**Available data:**
——————

/-- STEP_START of this step has been entered from s, and its event has ended in t: the step's script indices, script_first on,
script_count of them, have been handed over, and v is what serving the bus has left. STEP_START stands while a script entry has not
ended; while it stands the bridge is as it is in v, and once it has been left WAIT has been entered from v, and EXPOSE for a gap of
0, its immediate poll claimed (R7, R8, R9, R150, R151, R153, R157, R159). -/
structure StepScripted (st : PlanStep) (s v t : State) : Prop where
  served : BusServed (scriptsPresented (List.range' st.scriptFirst st.scriptCount) { s with seq.phase := .stepStart }) v
  stands : scriptsEnded v = false → t.seq.phase = .stepStart
  same : t.seq.phase = .stepStart → SameBus v t
  leaves : t.seq.phase ≠ .stepStart → ∃ w, WaitEntered st v w ∧ SameRun w t
  queued : queuedTraffic v <+: queuedTraffic t

/-! ### The end of a transaction (R148) -/

/-- The claimant of the transaction in flight has been told how it ended, and u is what that leaves. A DONE poll sets the last good
temperature, its two bytes converted, rounded and clamped, and counts as the poll of its own exposure alone (R160, R161). A script
entry is reported unless DONE, and while its step waits for it the indices behind it are handed over (R157). The relay on the bus
has its outcome and the bytes read, and its reply is due, or is discarded while Link Out is unlocked (R155, R171). -/
def ClaimantTold (f : InFlight) (outcome : BusOutcome) (data : List Byte) (freed u : State) : Prop :=
  match f.transaction.claimant with
  | .poll k gain offset => u = if outcome = .done then { freed with
        bridge.lastGood := some (clampInt (-160) 340 (roundDiv (readSigned2 data 0 * gain) 256 + offset)),
        seq.pollDone := freed.seq.pollDone || decide (freed.seq.exposureNumber = k) }
      else freed
  | .script step index live =>
    let told := if outcome = .done then freed
      else queueReport .scriptResult [byteOf step, byteOf index, byteOf outcome.code, byteOf outcome.byteIndex] freed
    u = if live then scriptsPresented freed.seq.scriptLeft told else told
  | .relay =>
    (∀ before q after, freed.bridge.relays = before ++ q :: after → q.state = .onBus → (∀ b ∈ before, b.state ≠ .onBus) →
      u = { freed with bridge.relays :=
        if freed.out.locked then before ++ { q with state := .replyWaiting outcome data } :: after else before ++ after })
    ∧ ((∀ q ∈ freed.bridge.relays, q.state ≠ .onBus) → u = freed)

/-! ### The Line FIFO -/

/-- The entry has joined the Line FIFO (R58). Where that leaves the occupancy at the drop level or above with an entry PENDING, every
PENDING entry becomes ABANDONED, the frames that had one are truncated, and later lines of such a frame are not forwarded (R62).
Entries done with both consumers leave, oldest first (R60). -/
def pushed (e : FifoEntry) (s : State) : State :=
  let all := s.fifo.entries ++ [e]
  let waits := fun number : Nat => all.any fun x => decide (x.forward = .pending ∧ x.frame = some number)
  let drops : Prop := s.params.forwardDropLevel ≤ all.length ∧ ∃ x ∈ all, x.forward = .pending
  let left := if drops then all.map fun x => if x.forward = .pending then { x with forward := .abandoned } else x else all
  { s with
    fifo := { s.fifo with
      nextEntry := s.fifo.nextEntry + 1,
      entries := left.dropWhile fun x => x.ingestDone && decide (x.forward ≠ .pending),
      frames := if drops then s.fifo.frames.map fun g => if waits g.number then { g with truncated := true } else g
        else s.fifo.frames },
    link.forwarding := match s.link.forwarding with
      | .frame number => if drops ∧ waits number = true then .abandoned else .frame number
      | forwarding => forwarding }

/-- The entry of a line with these samples, or of a lost row: PENDING with its frame where its frame is forwarded and it has
samples, NOT_REQUESTED otherwise; a STRAY one has no ingest to wait for (R51, R53, R60, R61). -/
def lineEntry (row : Nat) (pixels : Option (List Nat)) (cls : LineClass) (s : State) : FifoEntry :=
  let frame := match s.link.forwarding with
    | .frame number => some number
    | _ => none
  { number := s.fifo.nextEntry, row := row, pixels := pixels, cls := cls, ingestDone := decide (cls = .stray),
    forward := if pixels.isSome && frame.isSome then .pending else .notRequested, frame := frame }

/-- These are what stood before, but that the first may have gone, its FRAME_END having begun on the lane (R61, R164). -/
def AtMostFirstEnded {α : Type} (inProgress : Option LanePacket) (before after : List α) : Prop :=
  after = before ∨ after = before.tail ∧ ∃ sent truncated, inProgress = some (.rawEnd sent truncated)

/-! ### A readout that opens and ends -/

/-- The plane has been granted to the ingest of the exposure of s, whose record is q and whose step is st, with this much time in HOLD
to add: EXPOSE is released, the record has its temperature, the readout is open with every row UNSEEN and its timer running, the
defect cursor stands at the first entry of DEFECTS that is not ignored, and the detector is open for a light subframe (R10 to R12,
R39, R54, R68, R69, R107, R114, R161). -/
structure ReadoutOpened (q : SubframeRecord) (st : PlanStep) (held : Nat) (s t : State) : Prop where
  seq : t.seq = { s.seq with
    phase := .readout, exposureTimer := none, extensionTimer := none, pollAt := none, holdStart := t.seq.holdStart,
    lineTime := q.commandedUs + q.heldUs + held, readoutTimer := some (t.now + s.params.readoutTimeout * 1000) }
  signals : signalExpose t = false ∧ signalReadout t = true
  arb : t.arb = { holder := .ingest, waiting := .none }
  link : t.link = { s.link with
    readout := some { kind := q.kind, forward := st.forward, seenFrame := false }, rowMap := [],
    forwarding := t.link.forwarding }
  log : t.log = { s.log with openRecord := some { q with
    heldUs := q.heldUs + held, temperature := sensorTemperature s, tempState := some (sensorTempState s) } }
  cursor : t.cal = { s.cal with cursor := (s.tables.defects.seen.takeWhile fun d =>
    decide (s.settings.height ≤ d.row ∨ s.settings.width ≤ d.column)).length }
  light : q.kind = .light → t.trails = { s.trails with current.index := some (subframeIndex s), counter := 1 }
  dark : q.kind = .dark → t.trails = s.trails
  plane : t.plane = s.plane

/-- The open record with its exposure decided: from the captures, or from LINE_TIME (R38). -/
def exposureDecided (lineTime : Nat) (s : State) (q : SubframeRecord) : SubframeRecord :=
  match feedbackTime s.meas with
  | some us => { q with exposedUs := some (exposedRange us), exposureSource := some .feedback }
  | none => { q with
      exposedUs := some (exposedRange lineTime), exposureSource := some .lineTime,
      feedbackMissing := hasFunction .expFeedback s.tables.lines.seen }

/-- READOUT has ended from s, and the bus has been served at its end, a claim passed over in READOUT among the others: it may start now.
The bridge is as it was where the bus is not free or no claim waits (R150, R153). -/
def ReadoutFreesBus (s t : State) : Prop := ∃ v, BusServed { s with seq.phase := .settle } v ∧ SameBus v t

/-- The readout of s has ended in t, and nothing else has happened but what a claim passed over in READOUT does when it is
selected now (R12, R38, R55, R61, R153). -/
structure ReadoutEnded (s t : State) : Prop where
  seq : t.seq = { s.seq with phase := .settle, readoutTimer := none, scriptLeft := t.seq.scriptLeft }
  link : t.link = { s.link with readout := none, lastRow := none, frame := .none, forwarding := .no }
  closes : ∀ g ∈ t.fifo.frames, s.link.forwarding = .frame g.number → g.isOpen = false
  meas : t.meas = { s.meas with armed := false }
  closed : t.log.closed = s.log.closed
  openRecord : t.log.openRecord = if s.meas.armed then s.log.openRecord.map (exposureDecided s.seq.lineTime s)
    else s.log.openRecord
  kept : t.fifo.entries = s.fifo.entries ∧ t.plane = s.plane ∧ t.arb = s.arb ∧ t.cal = s.cal ∧ t.trails = s.trails
    ∧ t.render.state = s.render.state ∧ t.temps = s.temps ∧ t.heater = s.heater ∧ t.tables = s.tables
    ∧ t.params = s.params ∧ t.settings = s.settings ∧ t.port.requests = s.port.requests ∧ t.now = s.now
  bus : ReadoutFreesBus s t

——————

**Aim of the task:** Exactly as they stand, restate all the lines of the listing.

**Task output:**
/-- STEP_START of this step has been entered from s, and its event has ended in t: the step's script indices, script_first on,
script_count of them, have been handed over, and v is what serving the bus has left. STEP_START stands while a script entry has not
ended; while it stands the bridge is as it is in v, and once it has been left WAIT has been entered from v, and EXPOSE for a gap of
0, its immediate poll claimed (R7, R8, R9, R150, R151, R153, R157, R159). -/
structure StepScripted (st : PlanStep) (s v t : State) : Prop where
  served : BusServed (scriptsPresented (List.range' st.scriptFirst st.scriptCount) { s with seq.phase := .stepStart }) v
  stands : scriptsEnded v = false → t.seq.phase = .stepStart
  same : t.seq.phase = .stepStart → SameBus v t
  leaves : t.seq.phase ≠ .stepStart → ∃ w, WaitEntered st v w ∧ SameRun w t
  queued : queuedTraffic v <+: queuedTraffic t

/-! ### The end of a transaction (R148) -/

/-- The claimant of the transaction in flight has been told how it ended, and u is what that leaves. A DONE poll sets the last good
temperature, its two bytes converted, rounded and clamped, and counts as the poll of its own exposure alone (R160, R161). A script
entry is reported unless DONE, and while its step waits for it the indices behind it are handed over (R157). The relay on the bus
has its outcome and the bytes read, and its reply is due, or is discarded while Link Out is unlocked (R155, R171). -/
def ClaimantTold (f : InFlight) (outcome : BusOutcome) (data : List Byte) (freed u : State) : Prop :=
  match f.transaction.claimant with
  | .poll k gain offset => u = if outcome = .done then { freed with
        bridge.lastGood := some (clampInt (-160) 340 (roundDiv (readSigned2 data 0 * gain) 256 + offset)),
        seq.pollDone := freed.seq.pollDone || decide (freed.seq.exposureNumber = k) }
      else freed
  | .script step index live =>
    let told := if outcome = .done then freed
      else queueReport .scriptResult [byteOf step, byteOf index, byteOf outcome.code, byteOf outcome.byteIndex] freed
    u = if live then scriptsPresented freed.seq.scriptLeft told else told
  | .relay =>
    (∀ before q after, freed.bridge.relays = before ++ q :: after → q.state = .onBus → (∀ b ∈ before, b.state ≠ .onBus) →
      u = { freed with bridge.relays :=
        if freed.out.locked then before ++ { q with state := .replyWaiting outcome data } :: after else before ++ after })
    ∧ ((∀ q ∈ freed.bridge.relays, q.state ≠ .onBus) → u = freed)

/-! ### The Line FIFO -/

/-- The entry has joined the Line FIFO (R58). Where that leaves the occupancy at the drop level or above with an entry PENDING, every
PENDING entry becomes ABANDONED, the frames that had one are truncated, and later lines of such a frame are not forwarded (R62).
Entries done with both consumers leave, oldest first (R60). -/
def pushed (e : FifoEntry) (s : State) : State :=
  let all := s.fifo.entries ++ [e]
  let waits := fun number : Nat => all.any fun x => decide (x.forward = .pending ∧ x.frame = some number)
  let drops : Prop := s.params.forwardDropLevel ≤ all.length ∧ ∃ x ∈ all, x.forward = .pending
  let left := if drops then all.map fun x => if x.forward = .pending then { x with forward := .abandoned } else x else all
  { s with
    fifo := { s.fifo with
      nextEntry := s.fifo.nextEntry + 1,
      entries := left.dropWhile fun x => x.ingestDone && decide (x.forward ≠ .pending),
      frames := if drops then s.fifo.frames.map fun g => if waits g.number then { g with truncated := true } else g
        else s.fifo.frames },
    link.forwarding := match s.link.forwarding with
      | .frame number => if drops ∧ waits number = true then .abandoned else .frame number
      | forwarding => forwarding }

/-- The entry of a line with these samples, or of a lost row: PENDING with its frame where its frame is forwarded and it has
samples, NOT_REQUESTED otherwise; a STRAY one has no ingest to wait for (R51, R53, R60, R61). -/
def lineEntry (row : Nat) (pixels : Option (List Nat)) (cls : LineClass) (s : State) : FifoEntry :=
  let frame := match s.link.forwarding with
    | .frame number => some number
    | _ => none
  { number := s.fifo.nextEntry, row := row, pixels := pixels, cls := cls, ingestDone := decide (cls = .stray),
    forward := if pixels.isSome && frame.isSome then .pending else .notRequested, frame := frame }

/-- These are what stood before, but that the first may have gone, its FRAME_END having begun on the lane (R61, R164). -/
def AtMostFirstEnded {α : Type} (inProgress : Option LanePacket) (before after : List α) : Prop :=
  after = before ∨ after = before.tail ∧ ∃ sent truncated, inProgress = some (.rawEnd sent truncated)

/-! ### A readout that opens and ends -/

/-- The plane has been granted to the ingest of the exposure of s, whose record is q and whose step is st, with this much time in HOLD
to add: EXPOSE is released, the record has its temperature, the readout is open with every row UNSEEN and its timer running, the
defect cursor stands at the first entry of DEFECTS that is not ignored, and the detector is open for a light subframe (R10 to R12,
R39, R54, R68, R69, R107, R114, R161). -/
structure ReadoutOpened (q : SubframeRecord) (st : PlanStep) (held : Nat) (s t : State) : Prop where
  seq : t.seq = { s.seq with
    phase := .readout, exposureTimer := none, extensionTimer := none, pollAt := none, holdStart := t.seq.holdStart,
    lineTime := q.commandedUs + q.heldUs + held, readoutTimer := some (t.now + s.params.readoutTimeout * 1000) }
  signals : signalExpose t = false ∧ signalReadout t = true
  arb : t.arb = { holder := .ingest, waiting := .none }
  link : t.link = { s.link with
    readout := some { kind := q.kind, forward := st.forward, seenFrame := false }, rowMap := [],
    forwarding := t.link.forwarding }
  log : t.log = { s.log with openRecord := some { q with
    heldUs := q.heldUs + held, temperature := sensorTemperature s, tempState := some (sensorTempState s) } }
  cursor : t.cal = { s.cal with cursor := (s.tables.defects.seen.takeWhile fun d =>
    decide (s.settings.height ≤ d.row ∨ s.settings.width ≤ d.column)).length }
  light : q.kind = .light → t.trails = { s.trails with current.index := some (subframeIndex s), counter := 1 }
  dark : q.kind = .dark → t.trails = s.trails
  plane : t.plane = s.plane

/-- The open record with its exposure decided: from the captures, or from LINE_TIME (R38). -/
def exposureDecided (lineTime : Nat) (s : State) (q : SubframeRecord) : SubframeRecord :=
  match feedbackTime s.meas with
  | some us => { q with exposedUs := some (exposedRange us), exposureSource := some .feedback }
  | none => { q with
      exposedUs := some (exposedRange lineTime), exposureSource := some .lineTime,
      feedbackMissing := hasFunction .expFeedback s.tables.lines.seen }

/-- READOUT has ended from s, and the bus has been served at its end, a claim passed over in READOUT among the others: it may start now.
The bridge is as it was where the bus is not free or no claim waits (R150, R153). -/
def ReadoutFreesBus (s t : State) : Prop := ∃ v, BusServed { s with seq.phase := .settle } v ∧ SameBus v t

/-- The readout of s has ended in t, and nothing else has happened but what a claim passed over in READOUT does when it is
selected now (R12, R38, R55, R61, R153). -/
structure ReadoutEnded (s t : State) : Prop where
  seq : t.seq = { s.seq with phase := .settle, readoutTimer := none, scriptLeft := t.seq.scriptLeft }
  link : t.link = { s.link with readout := none, lastRow := none, frame := .none, forwarding := .no }
  closes : ∀ g ∈ t.fifo.frames, s.link.forwarding = .frame g.number → g.isOpen = false
  meas : t.meas = { s.meas with armed := false }
  closed : t.log.closed = s.log.closed
  openRecord : t.log.openRecord = if s.meas.armed then s.log.openRecord.map (exposureDecided s.seq.lineTime s)
    else s.log.openRecord
  kept : t.fifo.entries = s.fifo.entries ∧ t.plane = s.plane ∧ t.arb = s.arb ∧ t.cal = s.cal ∧ t.trails = s.trails
    ∧ t.render.state = s.render.state ∧ t.temps = s.temps ∧ t.heater = s.heater ∧ t.tables = s.tables
    ∧ t.params = s.params ∧ t.settings = s.settings ∧ t.port.requests = s.port.requests ∧ t.now = s.now
  bus : ReadoutFreesBus s t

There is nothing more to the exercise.